On the first day, senior advocate Shyam Divan began the argument with an overview of his submissions for petitioners challenging the Aadhaar. He said the issue is complicated and the Supreme Court will have to get ready for a long haul.

Whether Aadhaar is violative of the abiding values of the Constitution and does it precipitates a future where the all-intrusive State does not recognise an individual but a number? This was the basis of Mr. Divan's argument.

At one stage, Justice Chandrachud asked if the state cannot compel citizens to part with biometrics in public interest, say to ensure right to education?

Here are the key takeaways from the argument against Aadhaar put forth by Mr. Divan:

"Aadhaar goads public to move away from a deterministic identity system to a probablistic one. Fingerprints do not match 100%. Depends on factors like pressure, sweat, growing up, angle. How can my entitlements u/the Constitution be made probablistic?"

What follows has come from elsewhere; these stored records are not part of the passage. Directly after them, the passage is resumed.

-- ==== Sys2Proof/Machine/Power.lean ====
section
/-!
DEFINITION. Power states (chapter 15): the idle timers, entry to IDLE, DOZE and SLEEP, the wake sources, and the wakes.
-/

namespace Sys2Proof.Machine

/-- The module is in a power state, whose timer starts from zero (R390). -/
def Hw.setPstate (h : Hw) (s : Nat) : Hw :=
  ({ h with power := { h.power with idleFor := 0 } } : Hw).fset (powerA 0) 2 0 s

/-- The run state allows a low-power state, and no accepted start is about to take effect (R388). -/
def Hw.lowOk (h : Hw) : Bool :=
  (h.seq.run = .empty || h.seq.run = .held || h.seq.run = .stoppedMid) && !h.startWaits

/-- An entry is deferred (R392). -/
def Hw.deferredEntry (h : Hw) : Bool :=
  h.img.load.isSome || h.img.bay.isSome || h.snapHolds || h.fw.pending.isSome

/-- The host's link binds the head to stay out of SLEEP (R430). -/
def Hw.sleepBarred (h : Hw) : Bool := h.isHead && h.host.linkUp && !h.host.aspmL1

/-- Ask for the entry to a state: ENTERING reads 1 until it is complete (R408). -/
def Hw.askEntry (h : Hw) (s : Nat) (byTimer : Bool := false) : Hw :=
  (({ h with power := { h.power with goal := some s, byTimer := byTimer } } : Hw).fset (powerA 0) 3 3 1)

/-- No entry is asked for any more. -/
def Hw.noEntry (h : Hw) : Hw :=
  (({ h with power := { h.power with goal := none, left := [], byTimer := false } } : Hw).fset (powerA 0) 3 3 0)

/-- Command code of POWER_STATE, with which the head carries an entry to its members (R389). -/
def codePowerState : Nat := 0x0901

/-- The head carries a power state to every member; directions that sleep wake for it (R252, R389). -/
def Hw.carryPower (h : Hw) (slot s : Nat) : Hw :=
  let ms := if h.isHead then h.conf.members else []
  let h := if ms = [] then h else h.wakePorts (h.conf.branches.filter fun p => (h.port p).txSleep != 0)
  let h := ms.foldl (fun h m => h.sendMsg m (.command h.devIndex slot codePowerState true [BitVec.ofNat 8 s] [])) h
  { h with power := { h.power with left := ms } }

/-- The condition of the timer that runs in the present state holds (Table 15.2). A member's own timers are suspended (R389). -/
def Hw.timerRuns (h : Hw) : Bool :=
  !h.isMember && h.lowOk && h.bget (powerA 4) h.pstate &&
    (h.pstate == 0 || h.pstate == 1 || (h.pstate == 2 && (h.seq.mode != .timed || h.bget (powerA 4) 3)))

/-- The timeout of that timer, in units of time; 0 acts as 1 (Table 15.11). -/
def Hw.timeoutLen (h : Hw) : Nat :=
  max 1 (h.reg (powerA (8 + 4 * h.pstate))).toNat * (if h.pstate = 2 then unitsPerSec else 10 ^ 6 * nsUnits)

/-- The timer restarts from zero: its condition has stopped holding, or a doorbell was rung in RUN. What an expired timer asked for is
then asked no more (R390). -/
def Hw.restartTimer (h : Hw) : Hw :=
  let h : Hw := { h with power := { h.power with idleFor := 0 } }
  if h.power.byTimer && h.power.goal.isSome then h.noEntry else h

/-- The timer of the present state counts a course clock of n units of time (R390). -/
def Hw.timerClock (h : Hw) (n : Nat) : Hw :=
  if h.timerRuns then { h with power := { h.power with idleFor := h.power.idleFor + n } } else h.restartTimer

/-- An expired timer asks for the entry to a state (R389, R390). Slot number 255 marks a command of no slot. -/
def Hw.timerEntry (h : Hw) (s : Nat) (ok : Bool) : Hw :=
  if h.pstate + 1 == s && h.timerRuns && decide (h.timeoutLen ≤ h.power.idleFor) && h.power.goal.isNone && ok then
    (h.carryPower 255 s).askEntry s true
  else h

/-- IDLE_TIMER: the run state has allowed entry for IDLE_TIMEOUT without a doorbell. -/
def execIdleTimer (h : Hw) : Hw := h.timerEntry 1 true
/-- DOZE_TIMER. -/
def execDozeTimer (h : Hw) : Hw := h.timerEntry 2 true
/-- SLEEP_TIMER: not after a TIMED run unless SLEEP_IN_TIMED is set, and not while R430 bars it. -/
def execSleepTimer (h : Hw) : Hw := h.timerEntry 3 (!h.sleepBarred)

/-! ## Entries -/

/-- An entry may go ahead: asked for, not deferred, no wake pending, the run state allows it, and every member has entered (R389,
R392, R396). -/
def Hw.mayEnter (h : Hw) (least : Nat) : Bool :=
  (match h.power.goal with | some g => decide (least ≤ g) | none => false) && h.lowOk && !h.deferredEntry &&
    h.power.left.isEmpty && h.power.source.isNone

/-- A state has been entered; the entry is complete when it was the one asked for. -/
def Hw.entered (h : Hw) (s : Nat) : Hw :=
  let h := h.setPstate s
  if h.power.goal = some s then h.noEntry else h

/-- ENTER_IDLE (R393). -/
def execEnterIdle (h : Hw) : Hw :=
  if h.mayEnter 1 && h.power.goal == some 1 && h.pstate == 0 then ((h.traceLowPower 1).portsSleep 1).entered 1 else h

/-- Every queue pair is emptied, with an event when one held something (Table 15.3, step 2). -/
def Hw.dropQueues (h : Hw) : Hw :=
  let held := h.qpairs.any fun kv => !kv.2.reqs.isEmpty || !kv.2.resps.isEmpty
  let h : Hw := { h with qpairs := [] }
  if held then h.raise evPowerQueuesDropped else h

/-- Step n of the DOZE entry (Table 15.3). The save of step 3 keeps what the wake restores, so it changes nothing that a
read could tell. Every event of the array dies reaches the FAULT block before their ports close (R409). -/
def Hw.dozeStep (h : Hw) (n : Nat) : Hw :=
  if n = 1 then h.acqAbort.traceLowPower 2
  else if n = 2 then h.dropQueues
  else if n = 4 then let h := h.drainEvents; { h with portWords := [], done := keepMarks h.done }
  else if n = 5 then h.portsSleep 1
  else if n = 6 then
    let u := h.uncert
    let h := if h.tStatus = 3 then h else h.raise evTimeHoldover
    let h := h.fset (timeA 0x10) 1 0 3
    { h with time := { h.time with uncertBase := u, holdLen := 0, servo := { h.time.servo with left := 0 } } }
  else h

/-- Earliest armed instant of a generator with WAKE_EN in a time mode (R308). -/
def Hw.alarmInstant (h : Hw) : Option Nat :=
  let ks := (List.range 32).filter fun k => h.bget (teA k 0) 15 && decide (h.teMode k < 2) && (h.te k).armed
  match ks.map fun k => (h.te k).next with
  | [] => none
  | t :: ts => some (ts.foldl min t)

/-- WAKE_LEAD in units of time (R408). -/
def Hw.wakeLead (h : Hw) : Nat := max 100 (min 10000 (h.fget (powerA 0x18) 15 0)) * 10 ^ 6 * nsUnits

/-- AON counter value of the time-event alarm, the instant less the lead (R308). -/
def Hw.alarmCount (h : Hw) : Option Nat :=
  h.alarmInstant.map fun t => (h.time.sleepCount + (t - h.wakeLead - h.time.sleepNow) * 32768 / unitsPerSec) % 2 ^ 48

/-- Ports armed for lane wake (R395, R400): at most 10, the lowest numbers first, a member's uplink always. -/
def Hw.armedPorts (h : Hw) : List Nat :=
  let named := ((List.range 12).filter fun p => h.bget (powerA 0x14) (4 + p)).take 10
  match h.conf.uplink with
  | some u => if named.contains u then named else (if named.length = 10 then named.take 9 else named) ++ [u]
  | none => named

/-- Registers that survive SLEEP, by name (R399, R422, R452), and those of domains that stay on (R214, R399, R408). -/
def savedNames : List String :=
  ["HUB.CLK_CTRL", "HUB.RIDGE_TIMEOUT", "TIME.CFG", "TIME.JUMP_THRESHOLD", "TIME.PPS_OUT", "TE.CTRL", "TE.AT", "TE.PERIOD",
   "TC.CTRL", "CALLS.CTRL", "CALLS.PORT_CFG", "CALLS.PORT_DEP_MASK", "CALLS.CLASS_WORKERS", "CALLS.CLASS_MISC",
   "CALLS.WQ_CTRL", "CALLS.WQ_DISP_BASE", "CALLS.WQ_COMP_BASE", "CALLS.WQ_DISP_TAIL", "CALLS.WQ_DISP_HEAD",
   "CALLS.WQ_COMP_TAIL", "CALLS.WQ_COMP_HEAD", "PROBE.CTRL", "PROBE.GROUP_EN", "PROBE.PAT_CFG", "PROBE.PAT_MASK",
   "PROBE.PAT_VALUE", "PROBE.THR_CFG", "PROBE.THR_LEVEL", "PROBE.WCH_CFG", "PROBE.WCH_DECIM", "PROBE.SLOT_COND",
   "PROBE.SLOT_ACTION", "PROBE.CNT_LIMIT", "PROBE.TMR_LIMIT", "ACQ.AUTO_TIMEOUT", "TRACE.CTRL", "TRACE.SINK",
   "TRACE.BASE", "TRACE.SIZE", "TRACE.WR_INDEX", "TRACE.RD_INDEX", "POWER.STATE", "POWER.TIMER_CTRL",
   "POWER.IDLE_TIMEOUT", "POWER.DOZE_TIMEOUT", "POWER.SLEEP_TIMEOUT", "POWER.WAKE_EN", "POWER.WAKE_LEAD",
   "POWER.AON_STAT_0", "POWER.AON_STAT_1", "POWER.PAD_STAT", "SEQ.RUN_CTRL", "SEQ.FRAME_LEN", "SEQ.WAIT_LIMIT",
   "BANK.ECC_CTRL", "FAR.CTRL", "TRUSSCFG.ECC_CTRL", "SCRUB.CTRL", "SCRUB.POS", "EAVE.CTRL", "EAVE.ERR_LIMIT",
   "EAVE.SLEEP_CTRL", "FAULT.GRP_STAT", "FAULT.GRP_MASK", "FAULT.ESC", "FAULT.IRQ", "FAULT.POISON",
   "FAULT.POISON_STAT", "FAULT.LOG", "EAVE.SIGDET", "HOSTIF.MBX_CFG", "HOSTIF.BAR2_MAP", "HOSTIF.SCR_OWNER", "HOSTIF.SCR_TEST",
   "USERIO.BANK_CFG", "USERIO.DIR", "USERIO.OUT", "USERIO.IN", "USERIO.DELAY_CAL", "USERIO.WCH_STAT", "USERIO.DELAY"]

"People behind Aadhaar thought biometric duplication cases would be only arnd 1000 in the entire country. That's 0.057% of the entire country. A Jan 15, 2017 RTI shows 6.23 crore cases of biometric duplication."

"With what they are doing with Aadhaar, you may not be able to continue as a resident of India."

"From 2009 to 2016, Aadhaar enrollment continued without a statutory regime. There was no free consent. There was no "opt out" option."

"The concept of 'eminent domain' does not extend to the human body. There is of course something called personal body autonomy."

"Whether citizens can be compelled to use their body as markers for identification."

"Aadhaar is a giant electronic mesh"

"Even quashing of the Aadhaar Act is not enough. Elements of Aadhaar will continue to operate through other laws like the Money Laundering Act."

"Petitioners are not elitists but those who have worked in the rural parts and found that Aadhaar is an instrument of exclusion."

"For a large number of the rural population the Aadhaar biometrics do not match because they are into manual work."

"The petitioners have worked with children. Aadhaar tethers them even before they reach the age of realisation"

"Nine-judge Bench which upheld the right to privacy completely rejected the govt's argument that the challenge against Aadhaar is elitist."